RA’s Daily Russia News Blast – June 24, 2013
TODAY: For Human Rights employees violently evicted; Pussy Riot tour to spread message, oppose homosexual propaganda ban; Russia wants St. Petersburg UNESCO status revoked; Nabiullina takes helm at Central Bank, warns against talk of rouble devaluation; Borodin interview; Snowden’s flight to Moscow causes diplomatic consternation; Merkel rows with Putin over art thefts.
Lev Ponomaryov, the 71-year-old head of the organisation For Human Rights, was left bruised and scratched after the group was forcibly evicted from its offices over the weekend. ‘FSB operatives who were in charge of the raid were beating up people before my own eyes,’ commented Yabloko leader Sergei Mitrokhin, who witnessed the event.
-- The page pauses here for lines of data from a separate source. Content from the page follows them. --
/-- The meaning of a BC_* command. -/
theorem exec_of_cipher (hi : isEngine i = false) (hr : s.commandError i = s.cipherError t b o) :
    exec i s = .next (
      if s.keyValid = false then s.finishKeyed .noKey
      else if Fits s s.regs.auxPtr t ∧ Fits s s.regs.srcPtr b ∧ Fits s s.regs.dstPtr o then
        (s.applyEffect (s.commandEffect i)).finishKeyed (s.commandEffect i).code
      else s.finishKeyed .range) := by
  split
  next hk =>
    rw [exec_eq, State.afterCommand_of_error (hr.trans (State.cipherError_of_noKey hk)),
      State.endCommand_of_keyed _ _ hi]
  next hk =>
    have hkey : s.keyValid = true := by simpa using hk
    split
    next hfits => exact exec_of_cipher_inside hi hr hkey hfits
    next hout =>
      rw [exec_eq, State.afterCommand_of_error (hr.trans (State.cipherError_of_not_fits hkey hout)),
        State.endCommand_of_keyed _ _ hi]

end

/-- Settles O40: the checks, then one block through E. -/
theorem bcEncResult : Obligations.BcEncResult :=
  ⟨fun s => ⟨s.drawQ.q, s.draws + 8, exec_of_cipher rfl rfl⟩, decodeWord_encode .bcEnc, by decide +kernel,
    by decide +kernel⟩

/-- Settles O41: the checks, then one block through E under each of two tweaks. -/
theorem bcDualKsResult : Obligations.BcDualKsResult :=
  ⟨fun s => ⟨s.drawQ.q, s.draws + 8, exec_of_cipher rfl rfl⟩, decodeWord_encode .bcDualKs, by decide +kernel,
    by decide +kernel⟩

/-- Settles O42: the checks, then TagAcc1 on the running tag. -/
theorem bcTag1Result : Obligations.BcTag1Result :=
  ⟨fun s => ⟨s.drawQ.q, s.draws + 8, exec_of_cipher rfl rfl⟩, decodeWord_encode .bcTag1, by decide +kernel⟩

/-- Settles O43: the checks, then TagAcc2 on the running tag; equal halves cancel. -/
theorem bcTag2Result : Obligations.BcTag2Result :=
  ⟨fun s => ⟨s.drawQ.q, s.draws + 8, exec_of_cipher rfl rfl⟩, decodeWord_encode .bcTag2, by decide +kernel,
    fun _ acc _ _ => Block.xor_xor_cancel acc _⟩

/-! ### BC_TAG2 as two BC_TAG1 -/

/-- M after one block has been folded into the running tag at `d`, with the tweak at `a` and the block at `b`
(42_cipher.md R173). -/
def Memory.foldTag (m : Memory) (dk : Vector Block 17) (d a b : Nat) : Memory :=
  m.writeBytes d (tagAcc1 dk (m.readBlock d) (m.readBlock a) (m.readBlock b)).bytes

/-- Two folds are TagAcc2 on the running tag (42_cipher.md R174), when the first one leaves the second tweak and
block. -/
theorem Memory.foldTag_foldTag {size : Nat} {m : Memory} (h : m.wf size) (dk : Vector Block 17) {d : Nat}
    (a b : Nat) {a' b' : Nat} (hd : d + 16 ≤ size) (ha : a' + 16 ≤ d ∨ d + 16 ≤ a') (hb : b' + 16 ≤ d ∨ d + 16 ≤ b') :
    (m.foldTag dk d a b).foldTag dk d a' b' =
      m.writeBytes d (tagAcc2 dk (m.readBlock d) (m.readBlock a) (m.readBlock a') (m.readBlock b)
        (m.readBlock b')).bytes := by
  rw [Memory.foldTag, Memory.foldTag, Memory.readBlock_writeBytes_same, Memory.readBlock_writeBytes_apart _ _ _ _ ha,
    Memory.readBlock_writeBytes_apart _ _ _ _ hb,
    Memory.writeBytes_over h (Block.bytes_length _) (Block.bytes_length _) hd]
  rfl

/-- BC_TAG1 with a key and its regions in M folds one block into the running tag. -/
theorem eq_foldTag_of_exec_bcTag1 {s t : State} (ht : exec .bcTag1 s = .next t) (hk : s.keyValid = true)
    (ha : s.regs.auxPtr.toNat + 16 ≤ s.cfg.memSize) (hb : s.regs.srcPtr.toNat + 16 ≤ s.cfg.memSize)
    (hd : s.regs.dstPtr.toNat + 16 ≤ s.cfg.memSize) :
    t = (s.setMem (s.mem.foldTag s.dk s.regs.dstPtr.toNat s.regs.auxPtr.toNat s.regs.srcPtr.toNat)).finishKeyed .ok := by
  rw [exec_of_cipher_inside rfl rfl hk ⟨.inr ha, .inr hb, .inr hd⟩] at ht
  cases ht
  rfl

/-- BC_TAG2 with a key and its regions in M folds two blocks into the running tag. -/
theorem exec_bcTag2_inside {s : State} (hk : s.keyValid = true) (ha : s.regs.auxPtr.toNat + 32 ≤ s.cfg.memSize)
    (hb : s.regs.srcPtr.toNat + 32 ≤ s.cfg.memSize) (hd : s.regs.dstPtr.toNat + 16 ≤ s.cfg.memSize) :
    exec .bcTag2 s = .next ((s.setMem (s.mem.writeBytes s.regs.dstPtr.toNat
      (tagAcc2 s.dk (s.mem.readBlock s.regs.dstPtr.toNat) (s.mem.readBlock s.regs.auxPtr.toNat)
        (s.mem.readBlock (s.regs.auxPtr.toNat + 16)) (s.mem.readBlock s.regs.srcPtr.toNat)
        (s.mem.readBlock (s.regs.srcPtr.toNat + 16))).bytes)).finishKeyed .ok) :=
  exec_of_cipher_inside rfl rfl hk ⟨.inr ha, .inr hb, .inr hd⟩

/-- A pointer 16 further does not wrap while M goes on behind it: no address of M lies above 2^32 - 1. -/
theorem toNat_add_sixteen {p : Word} {c : Config} (h : p.toNat + 32 ≤ c.memSize) : (p + 16).toNat = p.toNat + 16 := by
  have hsize : c.memSize ≤ 2 ^ 32 := c.memTop.isLt
  rw [BitVec.toNat_add]
  exact Nat.mod_eq_of_lt (by show p.toNat + 16 < 2 ^ 32; omega)

/-- Settles O44: the first BC_TAG1 leaves both tweaks and blocks, and the second one writes over its tag. -/
theorem bcTag2IsTwoBcTag1 : Obligations.BcTag2IsTwoBcTag1 := by
  intro s t u hwf hk ha hb hd hda hdb ht hu
  have haux := toNat_add_sixteen ha
  have hsrc := toNat_add_sixteen hb
  have ha' : (s.regs.auxPtr + 16).toNat + 16 ≤ s.cfg.memSize := by omega
  have hb' : (s.regs.srcPtr + 16).toNat + 16 ≤ s.cfg.memSize := by omega
  obtain rfl := eq_foldTag_of_exec_bcTag1 ht hk (by omega) (by omega) hd
  obtain rfl := eq_foldTag_of_exec_bcTag1 hu hk ha' hb' hd
  refine ⟨_, exec_bcTag2_inside hk ha hb hd, ?_, rfl⟩
  simp only [State.finishKeyed_mem, State.finishKeyed_dk, State.finishKeyed_regs, State.setMem_mem, State.setMem_dk,
    State.setMem_regs, haux, hsrc]
  exact (Memory.foldTag_foldTag hwf s.dk _ _ hd (by omega) (by omega)).symm

end Sys2Proof.Machine
end

section
/-! The AEAD functions: the chunked walk (O45), and the keystream and Open of a sealed message (O46). -/

namespace Sys2Proof

/-! ### Absorption -/

/-- Two calls folded by TagAcc2 are folded by TagAcc1 one after the other (42_cipher.md R173, R174). -/
theorem walkCalls_eq_foldCalls (dk : Vector Block 17) (acc : Block) (c : List (Block × Block)) :
    walkCalls dk acc c = foldCalls dk acc c := by
  induction acc, c using walkCalls.induct (dk := dk) with
  | case1 => rfl
  | case2 => rfl
  | case3 acc c d rest ih => exact ih

theorem absorbWalk_eq_absorb (dk : Vector Block 17) (acc : Block) (x : List Byte) (p f : BitVec 4) :
    absorbWalk dk acc x p f = absorb dk acc x p f := by
  simp only [absorbWalk, absorb, absorbCalls, foldCalls_append, walkCalls_eq_foldCalls]
  split <;> rfl

/-- The order of two calls does not matter: each is XORed into the running authenticator. -/
theorem tagAcc1_right_comm (dk : Vector Block 17) (acc t b t' b' : Block) :
    tagAcc1 dk (tagAcc1 dk acc t b) t' b' = tagAcc1 dk (tagAcc1 dk acc t' b') t b := by
  simp only [tagAcc1, Block.xor_assoc, Block.xor_comm (encryptBlock dk t b)]

theorem foldCalls_perm (dk : Vector Block 17) (acc : Block) {c d : List (Block × Block)} (h : c.Perm d) :
    foldCalls dk acc c = foldCalls dk acc d :=
  h.foldl_eq' (fun x _ y _ a => tagAcc1_right_comm dk a x.1 x.2 y.1 y.2) acc

/-- Settles O45: the walk folds the calls of the full blocks, and XOR makes the order of calls immaterial. -/
theorem chunkedWalkComputesAbsorb : Obligations.ChunkedWalkComputesAbsorb :=
  ⟨absorbWalk_eq_absorb, fun dk acc _ _ h => foldCalls_perm dk acc h⟩

/-! ### The keystream, byte by byte -/

/-- Byte i of the keystream itself, before it is XORed with a text (43_aead.md R208). -/
def keystreamByte (dk : Vector Block 17) (g : Block) (nonce : List Byte) (i : Nat) : Byte :=
  (keystreamBlock dk g nonce (i / 16)).bytes.getD (i % 16) 0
Ponomaryov ‘said he had never received official notice that his lease was to be terminated and had expected Moscow to extend it, as in previous years’, and described the eviction as part of a ‘purge’. Human Rights Watch is calling on the Duma to listen to ‘a wave of international criticism’ and reject its draft law to impose a nationwide ban on ‘homosexual propaganda’. Two anonymous members of Pussy Riot are in London to promote the group’s message, saying that they have been ‘pleasantly surprised at how accessible British politicians were’. They tied their mission to the homosexual propaganda law, explaining that ‘these laws are connected to Pussy Riot because they are aimed at the issues we stand for: LGBT rights and gender equality.’ Russia has submitted a proposal to UNESCO to scale back the area of St. Petersburg that is protected under World Heritage status, part of what conservationists are calling ‘an aggressive campaign to seize prized land in some of the city’s most prestigious outlying areas’.